After 42 years, retired nurse thanks men who saved her life

It was August, 1980, 34-year-old Head Nurse Marcia Marshall was working at the Mental Health Institute in Mt. Pleasant. She needed to change the dressing on the hands of a patient, “Billy.” Billy had been in a scuffle earlier in the day with another patient and had injured his hands. He was now heavily sedated with his wrists in restraints, attached to a thick belt. He was asleep in the day room. Marcia woke him up and said, “C’mon, Billy, I need to change your dressing.” He lumbered down the hall, following Marcia to the treatment room. Billy was a big man, not obese, but big and hefty. Another patient, was trying to come in the room. Marcia shut the door to keep him out, something she would later regret.

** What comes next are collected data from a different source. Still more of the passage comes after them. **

-- ==== Sys2Proof/Syntax.lean ====
section
/-! DEFINITION. What the block executes: the host commands, the classes of a code word and the component operations
(`00_scope.md` R7), one constructor of `Instr` for each row of the opcode table. -/

namespace Sys2Proof

/-- A dictionary entry, `(prefix, trailing_byte)` (`10_state.md` R31). -/
structure Entry where
  /-- The prefix: a 25-bit code, or `NOCODE`. -/
  prefixCode : Code
  /-- The trailing byte. -/
  byte : Byte
  deriving DecidableEq, Repr

/-- The `mode` register's two values (`10_state.md` R29). -/
inductive Mode where
  | grow
  | stringOnly
  deriving DecidableEq, Repr

/-- One thing the block executes; one constructor for each row of the opcode table. -/
inductive Instr where
  /-- The command INIT (`44_host_commands.md` R236). -/
  | init
  /-- The command RESTORE with the entries of indices 256 upward (`44_host_commands.md` R240). -/
  | restore (entries : List Entry)
  /-- The command DECODE_CHUNK with the chunk's bytes (`44_host_commands.md` R245). -/
  | decodeChunk (chunk : List Byte)
  /-- The reserved command code 3 (`30_encoding.md` R107). -/
  | reservedCmd3
  /-- A word of class FIRST (`42_decode_engine.md` R173). -/
  | first (code : Code)
  /-- A word of class KNOWN (`42_decode_engine.md` R174). -/
  | known (code : Code)
  /-- A word of class NEXT (`42_decode_engine.md` R176). -/
  | next (code : Code)
  /-- A word of class STRING (`42_decode_engine.md` R184). -/
  | string (code : Code)
  /-- A word of class INVALID (`42_decode_engine.md` R177). -/
  | invalid (code : Code)
  /-- The chunk ended before a whole word was held (`42_decode_engine.md` R171). -/
  | noData
  /-- The Bit Reader's operation (`40_bit_reader.md` R121). -/
  | readBits (n : Nat)
  /-- The Dictionary's chain walk (`41_dictionary.md` R141). -/
  | resolveToBytes (code : Code)
  /-- The Dictionary's append (`41_dictionary.md` R145). -/
  | add (prefixCode : Code) (trailingByte : Byte)
  /-- The Dictionary's overflow reset (`41_dictionary.md` R150). -/
  | reset
  /-- The Output Sink's operation (`43_output_sink.md` R220). -/
  | emit (run : List Byte)
  deriving DecidableEq, Repr

/-- What engine step 1 finds at the stream cursor: a word in its class, or the end of the chunk
(`30_encoding.md` R97). -/
inductive ReadWord where
  | first (code : Code)
  | known (code : Code)
  | next (code : Code)
  | string (code : Code)
  | invalid (code : Code)
  | noData
  deriving DecidableEq, Repr

/-- One command as the host presents it: the 2-bit command code and the operand sequences beside it
(`30_encoding.md` R107). A command that has no such operand leaves the sequence unread. -/
structure HostCommand where
  /-- The command code. -/
  code : BitVec 2
  /-- The operand of RESTORE. -/
  entries : List Entry
  /-- The operand of DECODE_CHUNK. -/
  chunk : List Byte
  deriving DecidableEq, Repr

end Sys2Proof
end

Marcia changed Billy’s bandages. He fell against Marcia, knocking her to the floor. “C’mon, Billy. Wake up,” she said. Before she knew it, Marcia was flat on her back, with Billy straddling her chest, and his hands gripping her throat. “I’m going to kill you,” he said.

Marcia tried to scream, but Billy’s grip on her throat was too tight. She twisted, bucked and kicked. She tried to get her hands to his face but he was too tall. However he bit her thumb so she knows she did some damage to his face.

Marcia was giving up. She couldn’t fight any longer; he was too strong. She had an out-of-body experience. She hovered in a corner of the room looking down. It’s called “dissociation,” when your mind takes you away from the trauma.

An Iowa Wesleyan College student, who was working at MHI for the summer, noticed the closed door, came in, and attempted to pull Billy off. Four or more young men joined the fray. Billy was hitting them and nearly bit off one kid’s fingers. It was a brutal fight before they could get Billy subdued and into full restraints.

A staff member took Marcia to the hospital. Her throat was so swollen she couldn’t talk. Billy had hit her in the face and pounded her head against the floor. She was given a tetanus shot because of her bitten thumb.

Marcia’s husband was in Alaska on a field trip and Marcia was in no condition to go home alone. Dennis Nellor, the business manager at MHI, took Marcia home to his and his wife’s house to spend the night. Kathy Nellor, Dennis’ wife, was friends with Marcia.

Marcia didn’t sleep at all that night. She kept thinking, “He tried to kill me.”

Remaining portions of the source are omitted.